Seriam melhores se...
- aprofundassem mais o assunto;
- os alunos participassem mais e fizessem menos barulho; - falássemos sobre as partes da mulher;
- houvesse mais silencio;
- a avaliação fosse com consulta;
- aprender mais sobre o corpo e se os alunos tivessem mais interesse em aprender;
- eu tivesse mais participação e freqüência;
- falássemos mais vezes e soubéssemos a opinião de cada pessoa; - se os professores colocassem em prática o que vê no outro professor;
- se houvesse menos trabalhos em grupo;
- se a turma que chega atrasada nesta aula chegasse no horário; esta turma esta muito folgada;
- se tivesse mais materiais, tipo vídeo;
- se todos os assuntos forem tratados com discussões e trabalhos em grupo;
- se eu pudesse assistir as duas aulas; falasse sobre gravidez, doenças sexualmente transmissíveis.
No 2o bimestre, gostaria que... - falasse sobre gravidez, DST;
- brincássemos mais e conhecêssemos mais a maquina humana e seu sistema ;
- a classe colaborasse mais e estudássemos assuntos interessantes; - meu desempenho fosse melhor;
- falássemos sobre sexo ou outro assunto ligado a sexo; - tivesse mais trabalho;
- não mudasse os professores e que todos nos alunos déssemos o máximo de nos;
- a matéria fosse interessante;
- trabalhássemos em conjunto e avaliação prática; - que fosse bom como no primeiro;
- eu entendesse melhor;
- continuasse debatendo os assuntos e fazendo perguntas aos alunos.
Meu desempenho foi... porque...
- maravilhoso, os assuntos foram interessantes; - regular, Biologia é muito difícil;
- muito bom, as aulas foram organizadas;
- regular, não consigo guardar quase anda na cabeça; - ruim, porque não consegui fazer a avaliação;
- médio, não tive um professor que explicasse bem a matéria no ano passado, aos poucos, vou aprendendo mais;
- bom, prestei atenção nas aulas e fiquei sabendo vários assuntos que eu não conhecia ainda;
- o máximo que consegui dar de mim, foi ate eu conseguir entender; - bom, aprendi o que foi ensinado;
- mais ou menos, porque eu estava com problemas;
- não foi muito bom, tive algumas faltas por causa do trabalho;
- muito bom, é importante aprender esta matéria. (Diário, 30 abr. 2002, p. 51)

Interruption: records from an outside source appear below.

/-- A predicted crossing of `lim`: t_n + (lim - ê) / s less the lead. -/
def crossTc (p : Polder) (i : Nat) (s e lim : Int) (up : Bool) : Int :=
  let x := phaseOf p i
  let num := ((x.tn : Int) - leadFs p i up) * s + (lim - e) * (sec : Nat)
  if s < 0 then roundTc p i (-num) (-s).toNat else roundTc p i num s.toNat

/-- `EMB_SMIN` in pu per second. -/
def sMin (p : Polder) : Int := embQ p A.EMB_SMIN * 1000000

/-- Outward escape of R141: the leg stands at 0 at the edge of its sector. -/
def canEscapeUp (p : Polder) (i : Nat) : Bool :=
  embThree p && mayUp p && (phaseOf p i).level == .zero && !(phaseOf p i).upper
def canEscapeDown (p : Polder) (i : Nat) : Bool :=
  embThree p && mayDown p && (phaseOf p i).level == .zero && (phaseOf p i).upper

/-- The decision of a phase for the sample decided on, with slope and fitted error `sl` (R128 to R141). -/
def decide' (now i td : Nat) (r : Nat → Bool) (sl : Option (Int × Int)) (p : Polder) : Polder :=
  let x := phaseOf p i
  let up := if mayUp p then upLevel p i else none
  let dn := if mayDown p then downLevel p i else none
  let out := mul60 r 34 (ofUQ24 (cellGet polReset p.emb.cfg A.EMB_OUTER)) x.h
  match up with
  | some l => if x.h ≤ x.err then tryMove now i td td true true l .embankment p else predict p up dn out
  | none => predict p up dn out
where
  predict (q : Polder) (up dn : Option LegLevel) (out : Int) : Polder :=
    let x := phaseOf q i
    if dn.isSome && decide (x.err ≤ -x.h) then tryMove now i td td false true (dn.getD .off) .embankment q
    else if canEscapeUp q i && decide (out ≤ x.err) then tryMove now i td td true true .pos .escape q
    else if canEscapeDown q i && decide (x.err ≤ -out) then tryMove now i td td false true .neg .escape q
    else match sl with
      | none => q
      | some (s, e) =>
        if up.isSome && decide (0 < s ∧ sMin q ≤ s ∧ e < x.h) then
          tryMove now i td (crossTc q i s e x.h true) true false (up.getD .off) .embankment q
        else if dn.isSome && decide (s < 0 ∧ s ≤ -sMin q ∧ -x.h < e) then
          tryMove now i td (crossTc q i s e (-x.h) false) false false (dn.getD .off) .embankment q
        else if canEscapeUp q i && decide (0 < s ∧ sMin q ≤ s ∧ e < out) then
          tryMove now i td (crossTc q i s e out true) true false .pos .escape q
        else if canEscapeDown q i && decide (s < 0 ∧ s ≤ -sMin q ∧ -out < e) then
          tryMove now i td (crossTc q i s e (-out) false) false false .neg .escape q
        else q

/-- First level of a leg that starts switching (R146). -/
def firstMove (i td : Nat) (p : Polder) : Polder :=
  let x := phaseOf p i
  let sign : LegLevel := if 0 ≤ x.err then .pos else .neg
  let level : LegLevel := if !embThree p then sign else if absI x.err < x.h then .zero else sign
  let upper := if level = .pos then embThree p else if level = .neg then false else x.selUpper.getD x.upper
  let p1 := setPhase p i { x with
    starting := false, upper := upper, coming := x.coming ++ [⟨level, td + linkLead p i, false, true, false⟩], moveEff := some (td + linkLead p i) }
  askMove i ⟨level, td, .start⟩ p1

/-- The sector of a leg changes at `t` (R140): at level 0 its levels change places, and the continuous time at the higher level (R172) starts
or ends with them (DESIGN CHOICE for the start: notes/assumptions/19.md). -/
def setSector (t i : Nat) (upper : Bool) (p : Polder) : Polder :=
  if (phaseOf p i).upper = upper then p
  else
    let p1 := modPhase p i fun x => { x with upper := upper }
    if (leg p i).level = .zero ∧ (leg p i).refresh = none ∧ modMode p ≠ Mode.cpwm then
      modLeg p1 i fun l => { l with highSince := if highLevel p1 i = .zero then some t else none }
    else p1

/-- One level change has reached its effective instant: the level, and the sector that applies from then on (R139 to R141). At level 0 that is the
selected one, and the present one where none is selected (R140). -/
def changeDone (i : Nat) (c : Coming) (p : Polder) : Polder :=
  let x := phaseOf p i
  let upper := if c.level = .zero then x.selUpper.getD x.upper else if c.level = .pos then true else if c.level = .neg then false else x.upper
  setSector c.eff i (embThree p && upper) (modPhase p i fun x => { x with level := c.level, effAt := some c.eff })

/-- The level changes whose effective instants have come, oldest first. A committed move that the modulator has not begun stands until it does (R131). -/
def movesDone (now i : Nat) (p : Polder) : Polder :=
  let l := (phaseOf p i).coming
  let (gone, rest) := l.partition fun c => decide (c.eff ≤ now) && (c.begun || !c.own)
  gone.foldl (fun q c => changeDone i c q) (modPhase p i fun x => { x with coming := rest })

/-- `EMB_STAT` from the phases. -/
def embStat (now : Nat) (p : Polder) : Polder :=
  let lvl := fun (l : LegLevel) => match l with
    | .off => 0 | .neg => 1 | .zero => 2 | .pos => 3
  let on' := embActive p
  let ph := fun i => phaseOf p i
  let code := fun i => if on' then lvl (ph i).level else 0
  let sect := fun i => bn (embThree p && (ph i).upper)
  let w := code 2 * 1024 + code 1 * 256 + code 0 * 64 + sect 2 * 32 + sect 1 * 16 + sect 0 * 8 + fget p F.EMB_STAT_NPSAT * 4 +
    bn ([0, 1, 2].any fun i => inWindow p i now) * 2 + bn on'
  wr p A.EMB_STAT (wordN w)

/-- What the controller holds of a phase for the gallery (R201, R209). -/
def embView (now i : Nat) (p : Polder) : EmbView where
  vleg := (phaseOf p i).vleg
  vcm := p.emb.vcm
  vhUp := p.emb.vhUp
  vhLo := p.emb.vhLo
  v0 := rd p A.EMB_V0
  vnp := rd p A.EMB_VNP
  trim := rd p (A.EMB_TRIM i)
  fswm := rd p (A.EMB_FSWM i)
  stat := rd p A.EMB_STAT
  flagV := flagsOf p now [3, 4, 5]
  flagDc := flagsOf p now [9, 10]

/-- What a decision instant shows (R151). -/
def showDecision (i td : Nat) (sl : Option (Int × Int)) (p : Polder) : Polder :=
  modPhase p i fun x => { x with
    decided := (⟨td, x.err, sl.map (·.1), x.h, x.ref, x.cur, x.flag, embView td i p⟩ :: x.decided).take 2 }

/-- `EMB_STAT` as the decisions of an instant leave it, for the phases that have decided there. -/
def statShown (td : Nat) (p : Polder) : Polder :=
  [0, 1, 2].foldl (fun q i => modPhase q i fun x => { x with
    decided := x.decided.map fun d => if d.td = td then { d with view := { d.view with stat := rd p A.EMB_STAT } } else d }) p

/-- EMBANKMENT_DECISION for one phase, at the decision instant of its oldest sample (R122, R130). The leg's level changes apply from their effective
instants; until then, in a refresh window and while the leg is not switched by the controller nothing is decided (R131, R144, R147). -/
def embDecision (now i : Nat) (p : Polder) : Polder :=
  match (phaseOf p i).pend with
  | s :: _ =>
    if i < 3 ∧ s.td ≤ now then
      let p1 := takeSample i s (movesDone s.td i p)
      let sl := slopeOf p1 (rounding p) i
      let p2 := showDecision i s.td sl p1
      let y := phaseOf p2 i
      let p3 :=
        if !embActive p || (leg p i).taken || (leg p i).seq.isSome then p2
        else if y.starting then firstMove i s.td p2
        else if y.level = .off ∨ y.coming ≠ [] ∨ inWindow p2 i s.td = true then p2
        else decide' now i s.td (rounding p) sl p2
      statShown s.td (embStat now (drawn p3))
    else p
  | [] => p

/-! ### At a swing-engine update (R127, R135 to R138, R142, R148, R151) -/

/-- Half-link of the leg's sector. -/
def halfLink (p : Polder) (i : Nat) : Int := if embThree p && !(phaseOf p i).upper then p.emb.vhLo else p.emb.vhUp

/-- Shaping function h_s of R136. -/
def shaped (p : Polder) (r : Nat → Bool) (i : Nat) : Int :=
  let v := absI (phaseOf p i).vleg
  let vh := halfLink p i
  let f : Int := (embN p A.EMB_FSW : Nat)
  let xl := embQ p A.EMB_XL
  let num := if embThree p then v * (vh - v) * tau60 * (fnomHz p : Nat) else (vh * vh - v * v) * tau60 * (fnomHz p : Nat)
  let den := if embThree p then 2 * xl * vh * f else 4 * xl * vh * f
  if vh ≤ 0 ∨ num ≤ 0 then 0 else divI r 35 num den

/-- Band half-width of a phase (R135). -/
def bandOf (p : Polder) (r : Nat → Bool) (i : Nat) : Int := match embF p F.EMB_CTRL_BANDMODE with
  | 0 => embQ p A.EMB_HFIX
  | 1 => clampI (embQ p A.EMB_HMIN) (embQ p A.EMB_HMAX) (shaped p r i)
  | _ => clampI (embQ p A.EMB_HMIN) (embQ p A.EMB_HMAX) (mul60 r 36 (phaseOf p i).trim (shaped p r i))

/-- The trim of a phase at a wrap of θ (R137): f_m from the level changes of the cycle, and the trim factor. -/
def trimPhase (r : Nat → Bool) (i : Nat) (p : Polder) : Polder :=
  let x := phaseOf p i
  let ch : Int := ((leg p i).changes : Nat)
  let p0 := modLeg p i fun l => { l with changes := 0 }
  if embF p F.EMB_CTRL_BANDMODE = 2 then
    let f : Int := (embN p A.EMB_FSW : Nat)
    let fm := ch * p.swg.w * (fnomHz p : Nat)
    let g := x.trim + divI r 37 (x.trim * embQ p A.EMB_TRIMK * (fm - 2 * f * one60)) (2 * f * one60 * one60)
    let c := clampI (one60 / 2) (2 * one60) g
    let p1 := setPhase (wr p0 (A.EMB_FSWM i) (wordI (openDiv r 38 fm (2 * one60).toNat))) i { x with trim := c }
    evtIf (c != g) F.EMB_EVT_TRIM_LIM (wr p1 (A.EMB_TRIM i) (toUQ24 c))
  else p0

Promover a avaliação da disciplina era algo novo para os/as alunos/as. Podiam expressar seus descontentamentos com o processo, mas ao mesmo tempo, se comprometiam com este processo ao participar dele. Envolvia escolhas que implicavam ao/à aluno/a aprender a criticar de forma responsável a disciplina de Biologia e ainda a olhar para o próprio desempenho.
Villani e Cabral (1997) apontam para a necessidade de lançar apelos, mesmo que implícitos, para estimular os/as alunos/as a se responsabilizem pelo conhecimento alcançado e a realizarem escolhas a partir do conhecimento adquirido e aceito. auxiliando- os no domínio do saber e na avaliação crítica sobre seu próprio processo.